··· AVAILABLE DATA

-- ==== Sys2Proof/Machine/Io.lean ====
section
/-! DEFINITION. Out, In (47_io.md). -/

namespace Sys2Proof.Machine

/-- `Out a` (47_io.md R131): the low 8 bits of the resolved value. -/
def execOut (a : Word) (s : State) : Host.Outcome State Fault Refusal :=
  s.finish 19 do
    let va ← source s .a a
    return (s.advance 2).emit (BitVec.ofNat 8 va.toNat)

/-- `In a` (47_io.md R134). While the host has not answered, the whole core waits and no state changes, so pc still
names this instruction (47_io.md R136; log 5). -/
def execIn (a : Word) (s : State) : Host.Outcome State Fault Refusal :=
  s.finish 20 do
    let i ← dst a
    match (s.advance 2).nextInput with
    | .byte b t => return t.writeReg i b.toNat
    | .endOfStream t => return t.halt .inputExhausted
    | .waiting => return s

end Sys2Proof.Machine
end

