-- ==== Sys2Proof/Machine/Fetch.lean ====
section
/-! DEFINITION. The decode phase of a step, reading memory afresh (40_step_and_operands.md R71, 20_memory.md R45), and
the placing of an instruction where it is fetched. The advance of pc past the instruction is written in each meaning
(`State.advance`), so that a fault leaves pc alone (40_step_and_operands.md R79). -/

namespace Sys2Proof.Machine

/-- Word number `k` of the instruction at pc. -/
def State.fetchWord (s : State) (k : Nat) : Check Word := s.memRead (s.pc.toNat + k) .fetch

/-- The decode phase: the instruction at pc, or the state with the fault taken. The record names the opcode word only
when it was fetched (60_exceptions.md R150). -/
def State.decodePhase (s : State) : Except State Instr :=
  match s.fetchWord 0 with
  | .error cause => .error (s.takeFault none cause)
  | .ok op =>
    match decodeOp op (.invalidOpcode op) s.fetchWord with
    | .error cause => .error (s.takeFault (some op) cause)
    | .ok i => .ok i

/-- The state with words placed at pc, in a memory that reaches past them, and running: all that the next step needs
to fetch them (log 13). -/
def State.placeAtPc (s : State) (ws : List Word) : State :=
  { s with
    mem := Memory.writeAll s.mem s.pc.toNat ws
    params := { s.params with memSize := max s.params.memSize (s.pc.toNat + ws.length) }
    status := .running }

end Sys2Proof.Machine
end

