-- ==== Sys2Proof/Machine/HostPort.lean ====
section
/-! DEFINITION. The one act of the host during a run that changes what the core does: its answer to a pending line
request (47_io.md R133, R136; 70_reset_and_hazards.md R185, R186; log 17). And what the host sees after the run. -/

namespace Sys2Proof.Machine

/-- The next step is an `In` with a legal destination, an empty buffer and no answer yet (47_io.md R136). -/
def State.waitingForLine (s : State) : Bool :=
  s.isRunning && s.inbuf.isEmpty && s.answers.isEmpty &&
    match s.decodePhase with
    | .ok (.inp a) => match dst a with
      | .ok _ => true
      | .error _ => false
    | _ => false

/-- The host answers a pending request, an empty line being end of stream; it offers nothing that was not asked for
(70_reset_and_hazards.md R186). -/
def State.answerLine (s : State) (line : List Byte) : Option State :=
  if s.waitingForLine then some { s with answers := [line] } else none

/-- The run result (60_exceptions.md R161): none while the run goes on. -/
inductive RunResult where
  | haltedNormally (reason : HaltReason)
  | abortedByFault (record : FaultRecord)
deriving DecidableEq, Repr

/-- What the host reads at the end of a run (60_exceptions.md R161, 70_reset_and_hazards.md R185). -/
def State.runResult (s : State) : Option RunResult :=
  match s.status with
  | .running => none
  | .halted reason => some (.haltedNormally reason)
  | .faulted record => some (.abortedByFault record)

/-- The final state read-out, from the end of the run until reset (70_reset_and_hazards.md R185, 10_state.md R26): none
while the run goes on (70_reset_and_hazards.md R186). -/
def State.finalState (s : State) : Option State := if s.isRunning then none else some s

end Sys2Proof.Machine
end

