-- ==== Sys2Proof/Laws/Load.lean ====
section
/-! SUPPORT. Everything the load can answer, and what reset leaves in each field. -/

namespace Sys2Proof.Machine

variable (s : State)

@[simp] theorem State.resetCore_regs : s.resetCore.regs = Regs.zero := rfl
@[simp] theorem State.resetCore_pc : s.resetCore.pc = 0 := rfl
@[simp] theorem State.resetCore_stack : s.resetCore.stack = [] := rfl
@[simp] theorem State.resetCore_mem : s.resetCore.mem = s.mem := rfl
@[simp] theorem State.resetCore_inbuf : s.resetCore.inbuf = [] := rfl
@[simp] theorem State.resetCore_status : s.resetCore.status = .running := rfl
@[simp] theorem State.resetCore_out : s.resetCore.out = [] := rfl
@[simp] theorem State.resetCore_params : s.resetCore.params = s.params := rfl
@[simp] theorem State.resetCore_answers : s.resetCore.answers = s.answers := rfl

theorem State.withImage_eq_ok_iff (image : List Word) (p : Config.Params) (t : State) :
    s.withImage image p = .ok t ↔
      image.length ≤ p.memSize ∧ p.memSize ≤ Config.maxMemSize ∧
        t = { s with mem := Memory.writeAll [] 0 image, params := p } := by
  unfold State.withImage
  split
  · simp only [reduceCtorEq, false_iff]; omega
  · split
    · simp only [reduceCtorEq, false_iff]; omega
    · rw [Except.ok.injEq, eq_comm]
      exact ⟨fun h => ⟨by omega, by omega, h⟩, fun h => h.2.2⟩

/-- A run started by `State.restart` is fresh: all but the image, the parameters and the host's answers is as at reset. -/
theorem State.restart_eq_some_ok_iff (image : List Word) (p : Config.Params) (t : State) :
    s.restart image p = some (.ok t) ↔ s.isRunning = false ∧ boot image p s.answers = .ok t := by
  unfold State.restart boot
  split <;> simp_all [State.withImage, State.resetCore, State.reset]

end Sys2Proof.Machine
end

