/-- Every execution keeps the status, halts, or takes in its first state a fault that one of its checks raised. -/
theorem exec_ends (i : Instr) (h : exec i s = .next t) : ExecEnds i s t := by
  cases i with
  | hlt => cases h; exact .halted rfl
  | noop => cases h; exact .kept rfl
  | eq | gt | add | mul | and | or => exact binary_ends rfl rfl h
  | jt | jf => exact jumpIf_ends rfl h
  | mod => exact execMod_ends h
  | rmem => exact execRmem_ends h
  | wmem => exact execWmem_ends h
  | inp => exact execIn_ends h
  | set a b =>
    rcases (execSet_eq_next_iff a b s t).1 h with ⟨_, _, -, -, rfl⟩ | ⟨_, rfl, hd | ⟨-, hb⟩⟩
    · exact .kept rfl
    · exact .faulted (.dest rfl hd)
    · exact .faulted (.source (by simp [sourcesOf]) hb)
  | not a b =>
    rcases (execNot_eq_next_iff a b s t).1 h with ⟨_, _, -, -, rfl⟩ | ⟨_, rfl, hd | ⟨-, hb⟩⟩
    · exact .kept rfl
    · exact .faulted (.dest rfl hd)
    · exact .faulted (.source (by simp [sourcesOf]) hb)
  | push a =>
    rcases (execPush_eq_next_iff a s t).1 h with ⟨_, -, hp⟩ | ⟨_, rfl, ha | ⟨_, -, hp⟩⟩
    · exact .kept ((State.push_status hp).trans rfl)
    · exact .faulted (.source (by simp [sourcesOf]) ha)
    · exact .faulted (.push (.inl ⟨a, rfl⟩) hp)
  | pop a =>
    rcases (execPop_eq_next_iff a s t).1 h with ⟨_, _, _, -, hp, rfl⟩ | ⟨_, rfl, hd | ⟨-, hs, hu⟩⟩
    · exact .kept ((State.pop_status hp).trans rfl)
    · exact .faulted (.dest rfl hd)
    · exact .faulted (.stackUnderflow rfl hs hu)
  | call a =>
    rcases (execCall_eq_next_iff a s t).1 h with ⟨_, _, -, hp, rfl⟩ | ⟨_, rfl, ha | ⟨-, hp⟩⟩
    · exact .kept ((State.push_status hp).trans rfl)
    · exact .faulted (.source (by simp [sourcesOf]) ha)
    · exact .faulted (.push (.inr ⟨a, rfl⟩) hp)
  | ret =>
    rcases (execRet_eq_next_iff s t).1 h with ⟨_, _, hp, rfl⟩ | ⟨-, rfl⟩
    · exact .kept ((State.pop_status hp).trans rfl)
    · exact .halted rfl
  | jmp a =>
    rcases (execJmp_eq_next_iff a s t).1 h with ⟨_, -, rfl⟩ | ⟨_, rfl, ha⟩
    · exact .kept rfl
    · exact .faulted (.source (by simp [sourcesOf]) ha)
  | out a =>
    rcases (execOut_eq_next_iff a s t).1 h with ⟨_, -, rfl⟩ | ⟨_, rfl, ha⟩
    · exact .kept rfl
    · exact .faulted (.source (by simp [sourcesOf]) ha)

/-- An execution that turns a running state into a faulted one took a fault that one of its checks raised. -/
theorem exec_faulted {r : FaultRecord} (hexec : exec i s = .next t) (hrun : s.status = .running)
    (hr : t.status = .faulted r) : ExecFault i s r.cause ∧ r = ⟨r.cause, s.pc, some i.opcode⟩ := by
  cases exec_ends i hexec with
  | kept h => simp [h, hrun] at hr
  | halted h => simp [h] at hr
  | faulted h =>
    cases hr
    exact ⟨h, rfl⟩

end Ends

/-! ### Legal operands -/

/-- Well-formedness by the roles of the operand words (30_encoding.md R59). -/
theorem wellFormed_iff (i : Instr) :
    i.wellFormed = true ↔
      (∀ a, destOf i = some a → destLegal a = true) ∧ ∀ p ∈ sourcesOf i, sourceLegal p.2 = true := by
  cases i <;> simp [Instr.wellFormed, destOf, sourcesOf, and_assoc]

theorem dst_ne_error_of_destLegal {a : Word} (h : destLegal a = true) (cause : FaultCause) :
    dst a ≠ .error cause := fun he =>
  absurd ((dst_eq_error_iff a cause).1 he).1 (not_le.2 (of_decide_eq_true h))

theorem source_ne_error_of_sourceLegal {w : Word} (h : sourceLegal w = true) (s : State) (pos : OperandPos)
    (cause : FaultCause) : source s pos w ≠ .error cause := fun he =>
  absurd ((source_eq_error_iff s pos w cause).1 he).1 (not_le.2 (of_decide_eq_true h))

······

* _TASK TO COMPLETE_
The required output is the stretch of entries above from the line containing "let i ← dst a" through the line containing "instruction at pc. -/", reproduced exactly.

* _WRITTEN RESPONSE_
    let i ← dst a
    match (s.advance 2).nextInput with
    | .byte b t => return t.writeReg i b.toNat
    | .endOfStream t => return t.halt .inputExhausted
    | .waiting => return s

end Sys2Proof.Machine
end

-- ==== Sys2Proof/Machine/Fetch.lean ====
section
/-! DEFINITION. The decode phase of a step, reading memory afresh (40_step_and_operands.md R71, 20_memory.md R45), and
the placing of an instruction where it is fetched. The advance of pc past the instruction is written in each meaning
(`State.advance`), so that a fault leaves pc alone (40_step_and_operands.md R79). -/

namespace Sys2Proof.Machine

/-- Word number `k` of the instruction at pc. -/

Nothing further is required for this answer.